Черемисов пожал руку доброй женщине.
— Довольно. Я совсем согрелся.
— И слава богу. А теперь пойдемте, посмотрим вашу комнату. Ваши вещи где?
— Да тут, в коридоре оставил. Чемодан один и тот невелик.
— Эх вы, простые мои, простые. Птицы вы небесные!— ласково улыбаясь, проговорила старуха.— Акулинушка! Возьми-ка вот ихний чемодан, в угольную комнату снеси. Пойдемте-ка.
Они пошли смотреть комнату. На пороге ее, держа высоко в руках свечку, Анна Петровна остановилась и спросила торжественным голосом:
— Какова?
Комната была маленькая, низкая, темная в одно окно.
— Отличная, — улыбнулся Черемисов.
— А насчет клопов будьте спокойны. Ни одного клопа не увидите. Я их сама не люблю. Ну, теперь отдыхайте. Акулина, принеси им подушку, — обратилась она к выглядывающей из-за ее плеча Акулине, — да наволочку надень, кстати и простыньку захвати.
— Да у меня белье есть.
— Есть и будет, потом сама разберу ваши вещи, что нужно починю, — ведь вы, простые, без нашего глаза совсем голые станете. А затем отдыхайте, а я пойду. Кое-что надо поработать. Я ведь по-прежнему все сама. Как еще бог ноги мои старые носит!..
Черемисов лег в постель и, несмотря на сильное горе, от усталости и холода скоро заснул под теплым, мягким одеялом, данным тою же доброй Анной Петровной.

LVI

Снова начались для Черемисова мытарства бедной жизни, поиски за работой, за куском хлеба. Целую неделю Глеб разыскивал своих старых знакомых и почти никого не нашел. Самый близкий его приятель с месяц тому назад уехал в Америку искать счастия, оставив Глебу письмо, в котором звал и его туда же.
‘Времена, Черемисов, такие, — писалось, между прочим, в письме, — что оставаться здесь нашему брату, неумеющему приурочить себя к сладкому пирогу, нет никакого основания. Лежать же на диване, плевать в потолок и показывать кукиши в кармане (как ты сам же писал) не приходится. А затем что делать? Где дело, о котором мы, бывало, спорили до слез, из-за которого лезли на стену? Слова остались словами, кто половчей — повернул оглобли назад и пристроился к пирогу, а мы, брат, все те же прохвосты без средств, без силы и, главное, без надежды. Сомнения одолели и нас (сознайся!), и видим мы, что мы — пловцы (вдобавок, неопытные), очутившиеся ‘на утлом челне среди бурного моря’. Неужто ждать, когда бессмысленная волна смоет тебя, и знать, что там, на берегу, глядят и, бессмысленно гогоча, смеются: ‘Еще одного, мол, смыло.
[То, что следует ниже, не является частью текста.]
/-- POINTER_SYNC copies a pointer of an IND queue to the other side (and nothing in SAME mode); toward the read side it ends FLUSHING once the FLUSH marker
is published, and asks for a seal when the reader is EMPTY and a spill marker is open. SPILL_SEAL publishes an open marker. A flush
is refused with Q_DISCONNECTED, ignored while one is in progress, else taken; FLUSH_ACT discards what is stored and held, counts it, and
places the FLUSH marker, after the item being written ends where one is open. STALE_TIMEOUT of an item waiting at EMPTY raises its event once. QCFG_WRITE is
refused by the conditions of R272, in order, or stored. The QCTL and QCFG writes here meet a free register path.
Where the spec leaves room this states the model's own choice or reading: log entries 48, 51 and 151. -/
def Obligations.QueueFlushSync : Prop :=
  (∀ (s : State) (q : Fin 2048) toRead, qInd (qCfg s q) = false → Gives (.pointerSync q toRead) s (fun t => t = s)) ∧
  (∀ (s : State) (q : Fin 2048), StoresOk s → qInd (qCfg s q) = true → Gives (.pointerSync q false) s (fun t =>
    getQ t q = { getQ s q with rpW := (getQ s q).rp } ∧ (∀ p, p ≠ q.val → getQ t p = getQ s p) ∧ OnlyParts [.queues, .eddies] s t)) ∧
  (∀ (s : State) (q : Fin 2048), StoresOk s → RegsOk s → qInd (qCfg s q) = true → Gives (.pointerSync q true) s (fun t =>
    (getQ t q).pwpR = (getQ s q).pwp ∧ (getQ t q).wp = (getQ s q).wp ∧ (getQ t q).rp = (getQ s q).rp ∧
    (getQ t q).mem = (getQ s q).mem ∧
    ((getQ s q).flush = .written → (getQ t q).flush = .none ∧ (getQ t q).flushing = false ∧ bitAt (getReg t (Reg.qevent q)) 2 = true) ∧
    ((getQ s q).flush ≠ .written → (getQ s q).flushing = false → (getQ s q).openSpill = true → (getQ s q).sealReq = none →
      ptrSub (qCfg s q) (getQ s q).pwp (getQ s q).rp = 0 → (getQ t q).sealReq = some (getQ s q).rp) ∧
    (∀ p, p ≠ q.val → getQ t p = getQ s p) ∧ OnlyParts [.queues, .eddies, .regs, .msix] s t)) ∧
  (∀ (s : State) (q : Fin 2048) r, StoresOk s → (getQ s q).sealReq = some r → Gives (.spillSeal q) s (fun t =>
    getQ t q = (if (getQ s q).openSpill
      then { getQ s q with openSpill := false, pwp := (getQ s q).wp, rpW := r, sealReq := none }
      else { getQ s q with sealReq := none }) ∧ OnlyParts [.queues, .eddies] s t)) ∧
  (∀ (s : State) (q : Fin 2048), (getQ s q).sealReq = none → Gives (.spillSeal q) s (fun t => t = s)) ∧
  (∀ (s : State) (q : Fin 2048), mgmtOpen s = true → (getPath s (q / 256)).data = none → StoresOk s → RegsOk s →
    Gives (.qctlFlush q) s (fun t =>
    if qLinked (getQ s q) = false then
      getReg t (Reg.qresult q) = 4#32 ∧ OnlyRegs [Reg.qresult q] s t ∧ OnlyParts [.regs] s t
    else if (getQ s q).flush ≠ .none then t = s
    else getQ t q = { getQ s q with flush := .asked, flushing := true, above := false } ∧ getReg t (Reg.qresult q) = 0#32 ∧
      OnlyRegs [Reg.qresult q] s t ∧ OnlyParts [.queues, .eddies, .regs] s t)) ∧
  (∀ (s : State) (q : Fin 2048), StoresOk s → RegsOk s → Gives (.flushAct q) s (fun t =>
    if (getQ s q).flush ≠ .asked then t = s
    else (getQ t q).rp = (getQ s q).wp ∧ (getQ t q).hold = [] ∧ (getQ t q).openSpill = false ∧
      getReg t (Reg.qFlushed q) = satAdd (getReg s (Reg.qFlushed q)) (qDepth (qCfg s q) (getQ s q) + (getQ s q).hold.length) ∧
      (if withinItem (getQ s q) then
        (getQ t q).flush = .discard ∧ (getQ t q).discarding = true ∧ (getQ t q).wp = (getQ s q).wp ∧ (getQ t q).mem = (getQ s q).mem
       else (getQ t q).wp = ptrAdd (qCfg s q) (getQ s q).wp 1 ∧
        (getQ t q).flush = (if qInd (qCfg s q) then .written else .none) ∧
        (getQ t q).mem = mset dWord (getQ s q).mem ((getQ s q).wp % qN (qCfg s q))
          { pay := BitVec.ofNat 64 ((qDepth (qCfg s q) (getQ s q) + (getQ s q).hold.length) % 65536 * 2 ^ 32), tag := 3 }))) ∧
  (∀ (s : State) (q : Fin 2048), StoresOk s → RegsOk s → Gives (.staleTimeout q) s (fun t =>
    if qLarge (qCfg s q) = false ∧ fld (getReg s (Reg.qtimer q)) 0 16 ≠ 0 ∧ qEn (qCfg s q) = true ∧ (getQ s q).itemOpen = true ∧
        qEmpty (qCfg s q) (getQ s q) = true ∧ (getQ s q).staleFired = false then
      getReg t (Reg.qStale q) = satInc (getReg s (Reg.qStale q)) ∧ bitAt (getReg t (Reg.qevent q)) 5 = true ∧
      getQ t q = { getQ s q with staleFired := true } ∧ OnlyParts [.queues, .eddies, .regs, .msix] s t
    else t = s)) ∧
  (∀ (s : State) (q : Fin 2048) v, mgmtOpen s = true → (getPath s (q / 256)).data = none → RegsOk s → Gives (.qcfgWrite q v) s (fun t =>
    getReg t (Reg.qresult q) = (if (claimOwner s 4 q).isSome then 0x21#32
      else if qEn (qCfg s q) = true ∧ v &&& 0xFFFF1F#32 ≠ qCfg s q &&& 0xFFFFFFFE#32 then 5#32
      else if 4 < qSizeCode v then 0x20#32
      else if fld v 8 2 = 1 ∨ fld v 10 2 = 1 then 6#32
      else if qEn v = true ∧ (fld v 8 2 = 0 ∨ fld v 10 2 = 0 ∨ (qInd v = false ∧ (fld v 8 2 = 3 ∨ fld v 10 2 = 3))) then 6#32
      else 0#32) ∧
    (getReg t (Reg.qresult q) = 0#32 → getReg t (Reg.qcfg q) = v &&& 0xFFFF1F#32) ∧
    (getReg t (Reg.qresult q) ≠ 0#32 → getReg t (Reg.qcfg q) = getReg s (Reg.qcfg q) ∧ t.queues = s.queues) ∧
    (∀ p : Fin 2048, p ≠ q → qCfg t p = qCfg s p)))
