/-! setQ -/

@[simp] theorem setQ_pending (q : Nat) (x : Queue) : (setQ q x s).pending = s.pending := by unfold setQ; dsimp only; split <;> rfl
@[simp] theorem setQ_regs (q : Nat) (x : Queue) : (setQ q x s).regs = s.regs := by unfold setQ; dsimp only; split <;> rfl
@[simp] theorem setQ_dev (q : Nat) (x : Queue) : (setQ q x s).dev = s.dev := by unfold setQ; dsimp only; split <;> rfl
@[simp] theorem setQ_fab (q : Nat) (x : Queue) : (setQ q x s).fab = s.fab := by unfold setQ; dsimp only; split <;> rfl
@[simp] theorem setQ_bm (q : Nat) (x : Queue) : (setQ q x s).bm = s.bm := by unfold setQ; dsimp only; split <;> rfl
@[simp] theorem setQ_tick (q : Nat) (x : Queue) : (setQ q x s).tick = s.tick := by unfold setQ; dsimp only; split <;> rfl
@[simp] theorem setQ_ra (q : Nat) (x : Queue) : (setQ q x s).ra = s.ra := by unfold setQ; dsimp only; split <;> rfl
@[simp] theorem setQ_chans (q : Nat) (x : Queue) : (setQ q x s).chans = s.chans := by unfold setQ; dsimp only; split <;> rfl
@[simp] theorem setQ_net (q : Nat) (x : Queue) : (setQ q x s).net = s.net := by unfold setQ; dsimp only; split <;> rfl
@[simp] theorem setQ_paths (q : Nat) (x : Queue) : (setQ q x s).paths = s.paths := by unfold setQ; dsimp only; split <;> rfl
@[simp] theorem setQ_pool (q : Nat) (x : Queue) : (setQ q x s).pool = s.pool := by unfold setQ; dsimp only; split <;> rfl
@[simp] theorem setQ_msix (q : Nat) (x : Queue) : (setQ q x s).msix = s.msix := by unfold setQ; dsimp only; split <;> rfl
@[simp] theorem setQ_host (q : Nat) (x : Queue) : (setQ q x s).host = s.host := by unfold setQ; dsimp only; split <;> rfl
@[simp] theorem setQ_rdata (q : Nat) (x : Queue) : (setQ q x s).rdata = s.rdata := by unfold setQ; dsimp only; split <;> rfl
@[simp] theorem setQ_claims (q : Nat) (x : Queue) : (setQ q x s).claims = s.claims := by unfold setQ; dsimp only; split <;> rfl
@[simp] theorem setQ_ldr (q : Nat) (x : Queue) : (setQ q x s).ldr = s.ldr := by unfold setQ; dsimp only; split <;> rfl
@[simp] theorem setQ_nv (q : Nat) (x : Queue) : (setQ q x s).nv = s.nv := by unfold setQ; dsimp only; split <;> rfl
@[simp] theorem setQ_mbx (q : Nat) (x : Queue) : (setQ q x s).mbx = s.mbx := by unfold setQ; dsimp only; split <;> rfl
@[simp] theorem setQ_frz (q : Nat) (x : Queue) : (setQ q x s).frz = s.frz := by unfold setQ; dsimp only; split <;> rfl
@[simp] theorem setQ_scr (q : Nat) (x : Queue) : (setQ q x s).scr = s.scr := by unfold setQ; dsimp only; split <;> rfl
@[simp] theorem setQ_bg (q : Nat) (x : Queue) : (setQ q x s).bg = s.bg := by unfold setQ; dsimp only; split <;> rfl
@[simp] theorem setQ_rep (q : Nat) (x : Queue) : (setQ q x s).rep = s.rep := by unfold setQ; dsimp only; split <;> rfl
@[simp] theorem setQ_trc (q : Nat) (x : Queue) : (setQ q x s).trc = s.trc := by unfold setQ; dsimp only; split <;> rfl
@[simp] theorem setQ_jtag (q : Nat) (x : Queue) : (setQ q x s).jtag = s.jtag := by unfold setQ; dsimp only; split <;> rfl
@[simp] theorem setQ_smb (q : Nat) (x : Queue) : (setQ q x s).smb = s.smb := by unfold setQ; dsimp only; split <;> rfl
@[simp] theorem setQ_pins (q : Nat) (x : Queue) : (setQ q x s).pins = s.pins := by unfold setQ; dsimp only; split <;> rfl
@[simp] theorem setQ_free (q : Nat) (x : Queue) : (setQ q x s).free = s.free := by unfold setQ; dsimp only; split <;> rfl
@[simp] theorem getReg_setQ (r : Nat) (q : Nat) (x : Queue) : getReg (setQ q x s) r = getReg s r := by simp [getReg]

end Sys2Proof.Machine
end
Не суйся в море на челне пускаться, прежде построй корабль. Поделом дураку!’ Из вышеизложенного ты, надеюсь, поймешь, что не ради пустой прихоти, не ради обезьянства я еду искать иной жизни, иного счастья в Америке, там я попробую своими руками (правда, они белы, очень белы еще, но там станут другими!) завоевать себе тот нравственный мир, которого здесь не нашел. Я долго, брат, колебался. Казалось мне — по временам мне все что-то казалось!— что не следует уезжать. Ты знаешь, я пробовал многое… Я четыре года учительствовал и перелетал из гимназии в гимназию в виде мячика. Чего же еще ждать? Полуголодная жизнь сзади, такая же впереди и в конце концов какая-то пустота в голове и сердце. К этому идет дело, так как мы, брат, дети переходного времени. Мы не баре, но и не мужики, голова работает, а руки не умеют. Мы и богу свечку ставим и черту кочергу, следовательно…

. . . . . . . . . . . . . . . . . . . . . . . . . . . . .

. . . . . . . . . . . . . . . . . . . . . . . . . . . . .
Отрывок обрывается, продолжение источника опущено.